You can use one of the genomes indexes available at [2] for testing.
Those are based on a geonames.org dump that is about 1 year old.

best
Rupert



[1] http://stanbol.apache.org/docs/trunk/components/enhancer/engines/namedentitytaggingengine
[2] http://dev.iks-project.eu/downloads/stanbol-indices/geonames/

-- 
| Rupert Westenthaler             rupert.westenthaler@gmail.com
| Bodenlehenstraße 11                              ++43-699-11108907
| A-5500 Bischofshofen
| REDLINK.CO ..........................................................................
| http://redlink.co/

Re: [user-question] Building a custom NER-Model for geonames.org

Posted by Stefan Bunk <st...@student.hpi.uni-potsdam.de>.
Hi Rupert, hi all,

thanks to your hints I was able to track down to the problem. First, I
checked the engine name and the file location and both were correct (yes, I
did not write the correct name I used in the original post, I am sorry for
that). The file was found correctly. Still, it wasn't working.

What got me on the right track was:


> 15.05.2014 10:38:28.739 *INFO* [DataFileTrackingDaemon]

org.apache.stanbol.enhancer.engines.opennlp.impl.CustomNERModelEnhancementEngine
> register custom NameFinderModel from resource: geonames-ner.bin for
> language: en to NamedModelFileListener (name:opennlp-ner)
>
> in the logs.
>
and the fact, that the geonames-ner always only ran only for 1ms (which is
really fast, given the 5 megabyte model it has to work through).

Problem is, that my texts send to the chain are quite short, only one
sentence usually and they often contain some obviously non-english name
like "Costa de Xurius". This confuses the language detection, which does
not output english anymore but rather spanish in this example. Afterwards,
the geonames-ner engine does not even bother to run because the text is not
in a language it was trained for.

So, what's the right way to do it now? Can I somehow force the chain to
emit english as the language of the text? Removing the langdetect engine
does not work, as it is needed by the custom ner model engine.

----
Furthermore, I am not satisfied with the geonames.org entity linking.
Even when the text is correctly classified as english and the location
entity is found, the geonames linking can't link many entities.
Example:
The text snippet is "University of Buenos Aires". This is the exact name of
the entity on geonames.org. Still, I had to lower the confidence score to
20% to have the geonames engine find the link (confidence: 24%).

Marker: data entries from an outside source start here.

-- ==== Sys2Proof/Machine/Alu.lean ====
section
/-! DEFINITION. Register, immediate and arithmetic/logic instructions (spec/41_alu.md). Every right-hand side reads
`s`, the state before the step. Byte arithmetic is modulo 256 (R133). -/

namespace Sys2Proof.Machine

/-- 6xkk (R120). -/
def execLdImm (x : Reg) (kk : Byte) (s : State) : Res := guarded .ldImm x s (.next (s.setV x kk))

/-- 7xkk: VF is not written as a flag (R121). -/
def execAddImm (x : Reg) (kk : Byte) (s : State) : Res := guarded .addImm x s (.next (s.setV x (s.getV x + kk)))

/-- 8xy0 (R123). -/
def execLdReg (x y : Reg) (s : State) : Res := guarded .ldReg x s (.next (s.setV x (s.getV y)))

/-- 8xy1 (R124). -/
def execOrReg (x y : Reg) (s : State) : Res := guarded .orReg x s (.next (s.setV x (s.getV x ||| s.getV y)))

/-- 8xy2 (R125). -/
def execAndReg (x y : Reg) (s : State) : Res := guarded .andReg x s (.next (s.setV x (s.getV x &&& s.getV y)))

/-- 8xy3 (R126). -/
def execXorReg (x y : Reg) (s : State) : Res := guarded .xorReg x s (.next (s.setV x (s.getV x ^^^ s.getV y)))

/-- 8xy4 (R127). -/
def execAddReg (x y : Reg) (s : State) : Res :=
  guarded .addReg x s (.next (s.setVFlag x (s.getV x + s.getV y) (carryFlag (s.getV x) (s.getV y))))

/-- 8xy5: x is the minuend (R128). -/
def execSub (x y : Reg) (s : State) : Res :=
  guarded .sub x s
    (.next (s.setVFlag x (s.getV x - s.getV y) (subFlag s.params.borrowMode (s.getV x) (s.getV y))))

/-- 8xy6: the source is Vy (R130). -/
def execShr (x y : Reg) (s : State) : Res :=
  guarded .shr x s (.next (s.setVFlag x (s.getV y >>> 1) (lsbFlag (s.getV y))))

/-- 8xy7: y is the minuend (R131). -/
def execSubn (x y : Reg) (s : State) : Res :=
  guarded .subn x s
    (.next (s.setVFlag x (s.getV y - s.getV x) (subFlag s.params.borrowMode (s.getV y) (s.getV x))))

/-- 8xyE: the source is Vy (R132). -/
def execShl (x y : Reg) (s : State) : Res :=
  guarded .shl x s (.next (s.setVFlag x (s.getV y <<< 1) (msbFlag (s.getV y))))

end Sys2Proof.Machine
end

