/-! ## Rules of the whole machine -/

/-- R147: the framebuffer changes only in Dxyn and 00E0. -/
def Obligations.FramebufferChangesOnlyByDrawAndClear : Prop :=
  ∀ (m : HostMove) (s t : State), transact m s = .next t → t.fb ≠ s.fb →
    ∃ w i, (m = .cycle ∧ w = s.fetchWord ∨ m = .step w) ∧ decode w = .ok i
      ∧ (i = .cls ∨ ∃ x y n, i = .drw x y n)

/-- R30: only the input source's port sets the key mask. -/
def Obligations.KeypadIsSetOnlyByItsPort : Prop :=
  ∀ (m : HostMove) (s t : State), transact m s = .next t → t.keypad ≠ s.keypad → m = .keypadWrite t.keypad

/-- R214: Idle becomes Waiting(x) only by executing Fx0A, Waiting becomes Idle only by RESOLVE_KEY, and no transaction
changes one Waiting into another. While Waiting, every STEP is a no-op, no CYCLE has a transition, and ticks, keypad
writes and the two reads go on. -/
def Obligations.WaitStateMachine : Prop :=
  (∀ (m : HostMove) (s t : State), transact m s = .next t →
    (∀ x, s.wait = .idle → t.wait = .waiting x →
      ∃ w, (m = .cycle ∧ w = s.fetchWord ∨ m = .step w) ∧ decode w = .ok (.ldVxK x))
    ∧ (∀ r, s.wait = .waiting r → t.wait = .idle → ∃ key, m = .resolveKey key)
    ∧ (∀ r x, s.wait = .waiting r → t.wait = .waiting x → x = r))
  ∧ ∀ (s : State) (r : Reg), s.wait = .waiting r →
    (∀ w, stepWord w s = .next s) ∧ (∀ t, cycle s ≠ .next t)
    ∧ (∀ m, m ∈ [HostMove.tick, .fbRead, .statusRead] ∨ (∃ mask, m = .keypadWrite mask) →
        ∃ t, transact m s = .next t ∧ t.wait = .waiting r)

/-- R28, R29: a timer changes only by its instruction, by the tick or by the driver's write. -/
def Obligations.TimersChangeOnlyByTheirWriters : Prop :=
  ∀ (m : HostMove) (s t : State), transact m s = .next t →
    (t.dt ≠ s.dt → m = .tick ∨ m = .timerWrite .dt t.dt
      ∨ ∃ w x, (m = .cycle ∧ w = s.fetchWord ∨ m = .step w) ∧ decode w = .ok (.ldDtVx x))
    ∧ (t.st ≠ s.st → m = .tick ∨ m = .timerWrite .st t.st
      ∨ ∃ w x, (m = .cycle ∧ w = s.fetchWord ∨ m = .step w) ∧ decode w = .ok (.ldStVx x))

/-- notes/assumptions/1.md: no step writes the parameters of R9. -/
def Obligations.ParametersNeverChange : Prop :=
  ∀ s t : State, step s = .next t → t.params = s.params

/-! ## Invariants -/

/-- Both invariants below hold at reset: memory is in its canonical form, and the latch is silent with nothing queued.
-/
def Obligations.ResetMeetsTheInvariants : Prop :=
  ∀ p, MemoryCanonical (State.resetWith p) ∧ LatchTellsFailure (State.resetWith p) ∧ (State.resetWith p).quiet = true

/-- Every step keeps memory in its canonical form: addresses below 4096 (R61), strictly rising, no listed zero. -/
def Obligations.EveryStepKeepsMemoryCanonical : Prop :=
  ∀ s t : State, MemoryCanonical s → step s = .next t → MemoryCanonical t

/-- R233, which the spec derives, under its own choice D8: under a host that neither loads memory nor issues bare
STEPs, in every state that a step reaches the latch tells where and why the run stopped: a PC that may not be fetched
from, or the instruction at PC - 2, whose STEP raises the latched error again. -/
def Obligations.LatchTellsWhereAndWhyTheRunStopped : Prop :=
  ∀ s t : State, LatchTellsFailure s → s.quiet = true → step s = .next t →
    LatchTellsFailure t ∧ t.quiet = true
end

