-- ==== Sys2Proof/Tests/Slice0.lean ====
section
/-! SUPPORT. Tests of the model on small states, and a witness for the hypotheses of every statement that has some.
Words and expected results are those of the spec: the encodings of spec/30_encoding.md (R81 to R94) and the vectors of
spec/95_test_vectors.md. -/

open Sys2Proof Sys2Proof.Machine

namespace Sys2Proof.Tests

/-! ## Helpers -/

def nextOf : Res → Option State
  | .next s => some s
  | .fault _ => none
  | .refused _ => none

def faultOf : Res → Option Fault
  | .next _ => none
  | .fault f => some f
  | .refused _ => none

/-- One field, read off the next state of an outcome. -/
def see {α : Type} (f : State → α) (r : Res) : Option α := (nextOf r).map f

def regs (s : State) : List (Reg × Byte) → State
  | [] => s
  | (r, b) :: l => regs (s.setV r b) l

def bytes (s : State) : List (Nat × Byte) → State
  | [] => s
  | (a, b) :: l => bytes { s with mem := s.mem.write a b } l

/-- The state whose next CYCLE fetches `w` at 0x200, with registers set. -/
def at200 (w : Nat) (l : List (Reg × Byte)) : State := regs (State.reset.withFetchWord 16 w) l

/-- V[r] and VF after the CYCLE of `w`. -/
def alu (w : Nat) (l : List (Reg × Byte)) (r : Reg) : Option (Byte × Byte) :=
  see (fun s => (s.getV r, s.getV vf)) (step (at200 w l))

def noBorrow : Params := { Params.default with borrowMode := .noBorrow }

def everyXOp : List XOp :=
  [.seImm, .sneImm, .seReg, .ldImm, .addImm, .ldReg, .orReg, .andReg, .xorReg, .addReg, .sub, .shr, .subn, .shl,
   .sneReg, .rnd, .drw, .skp, .sknp, .ldVxDt, .ldVxK, .ldDtVx, .ldStVx, .addI, .ldF, .ldB, .ldMemVx, .ldVxMem]

/-- VF_GUARDED with every opcode and with none. -/
def allGuarded : State := State.resetWith { Params.default with vfGuarded := everyXOp }
def noneGuarded : State := State.resetWith { Params.default with vfGuarded := [] }

/-- The operand check lets `op` run: with any x but VF under every VF_GUARDED, and with x = VF when it is not named. It
stops `op` when x = VF and it is named. -/
def bothWays (op : XOp) : Bool :=
  !allGuarded.blocked op 0 && !allGuarded.blocked op 14 && !noneGuarded.blocked op vf && allGuarded.blocked op vf

/-! ## Well-formed terms -/

theorem test_wellFormed_refuses_sys_spelling_cls : (Instr.sys 0x0E0#12).wellFormed = false := by decide
theorem test_wellFormed_refuses_sys_spelling_ret : (Instr.sys 0x0EE#12).wellFormed = false := by decide
theorem test_wellFormed_accepts :
    (Instr.sys 0x1E0#12).wellFormed = true ∧ Instr.cls.wellFormed = true ∧ (Instr.drw 15 15 15).wellFormed = true := by
  decide

/-! ## Decode: each constructor by a word written out from its encoding -/

theorem test_decode_class0 :
    decodeTableWord 16 0x0123 = some (.sys 0x123#12) ∧ decodeTableWord 16 0x01E0 = some (.sys 0x1E0#12)
    ∧ decodeTableWord 16 0x00E0 = some .cls ∧ decodeTableWord 16 0x00EE = some .ret := by decide
theorem test_decode_addresses :
    decodeTableWord 16 0x1A5C = some (.jp 0xA5C#12) ∧ decodeTableWord 16 0x2A5C = some (.call 0xA5C#12)
    ∧ decodeTableWord 16 0xAA5C = some (.ldI 0xA5C#12) ∧ decodeTableWord 16 0xBA5C = some (.jpV0 0xA5C#12) := by decide
theorem test_decode_immediates :
    decodeTableWord 16 0x3A5C = some (.seImm 10 0x5C#8) ∧ decodeTableWord 16 0x4A5C = some (.sneImm 10 0x5C#8)
    ∧ decodeTableWord 16 0x6A5C = some (.ldImm 10 0x5C#8) ∧ decodeTableWord 16 0x7A5C = some (.addImm 10 0x5C#8)
    ∧ decodeTableWord 16 0xCA5C = some (.rnd 10 0x5C#8) := by decide
theorem test_decode_register_skips :
    decodeTableWord 16 0x5A50 = some (.seReg 10 5) ∧ decodeTableWord 16 0x9A50 = some (.sneReg 10 5)
    ∧ decodeTableWord 16 0x5121 = none ∧ decodeTableWord 16 0x9121 = none := by decide
theorem test_decode_class8 :
    decodeTableWord 16 0x8A50 = some (.ldReg 10 5) ∧ decodeTableWord 16 0x8A51 = some (.orReg 10 5)
    ∧ decodeTableWord 16 0x8A52 = some (.andReg 10 5) ∧ decodeTableWord 16 0x8A53 = some (.xorReg 10 5)
    ∧ decodeTableWord 16 0x8A54 = some (.addReg 10 5) ∧ decodeTableWord 16 0x8A55 = some (.sub 10 5)
    ∧ decodeTableWord 16 0x8A56 = some (.shr 10 5) ∧ decodeTableWord 16 0x8A57 = some (.subn 10 5)
    ∧ decodeTableWord 16 0x8A5E = some (.shl 10 5) := by decide
theorem test_decode_class8_rejects :
    decodeTableWord 16 0x8128 = none ∧ decodeTableWord 16 0x812F = none ∧ decodeTableWord 16 0x8F18 = none := by decide
theorem test_decode_draw : decodeTableWord 16 0xDA5C = some (.drw 10 5 12) := by decide
theorem test_decode_keys :
    decodeTableWord 16 0xEA9E = some (.skp 10) ∧ decodeTableWord 16 0xEAA1 = some (.sknp 10)
    ∧ decodeTableWord 16 0xE19F = none := by decide
theorem test_decode_classF :
    decodeTableWord 16 0xFA07 = some (.ldVxDt 10) ∧ decodeTableWord 16 0xFA0A = some (.ldVxK 10)
    ∧ decodeTableWord 16 0xFA15 = some (.ldDtVx 10) ∧ decodeTableWord 16 0xFA18 = some (.ldStVx 10)
    ∧ decodeTableWord 16 0xFA1E = some (.addI 10) ∧ decodeTableWord 16 0xFA29 = some (.ldF 10)
    ∧ decodeTableWord 16 0xFA33 = some (.ldB 10) ∧ decodeTableWord 16 0xFA55 = some (.ldMemVx 10)
    ∧ decodeTableWord 16 0xFA65 = some (.ldVxMem 10) := by decide
theorem test_decode_classF_rejects : decodeTableWord 16 0xF100 = none ∧ decodeTableWord 16 0xF130 = none := by decide
theorem test_decode_needs_two_bytes : decodeBytes [0x12#8] = .error .truncated := by decide
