-- ==== Sys2Proof/Decode.lean ====
section
/-!
DEFINITION. The command that a word spells by the bits of spec/opcode_table.json. No row of that table gives bits: every word spells none.
-/
namespace Sys2Proof

/-- No row of the table gives bits. -/
def decodeTableWord (_nbits _w : Nat) : Option Instr := none

end Sys2Proof
end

Many
entities are not even found, even when I use the exact name as on
geonames.org and it is correctly identified as a location.

Where can I look into to increase the linking performance?

Best,
Stefan

Re: [user-question] Building a custom NER-Model for geonames.org

Posted by Rupert Westenthaler <ru...@gmail.com>.
Hi Stefan



On Wed, May 14, 2014 at 4:08 PM, Stefan Bunk
<st...@student.hpi.uni-potsdam.de> wrote:
> Hi,
>
> I have problems with using the Custom NER Model Extraction Engine [1].
> Basically, no entities are not found, even though the underlying model is
> correct.
>
> Here's what I did:
> 1.  I build a custom NER model for places from geonames.org according to
> the OpenNLP website [2]. I tested my model with the OpenNLP command line
> tool, and it worked (i.e. I give my model a text and the entities are found
> correctly).
> 2. I copied the model to both ./launchers/stanbol/datafiles/geonames.bin
> and ./enhancement-engines/topic/engine/sling/datafiles/geonames.bin.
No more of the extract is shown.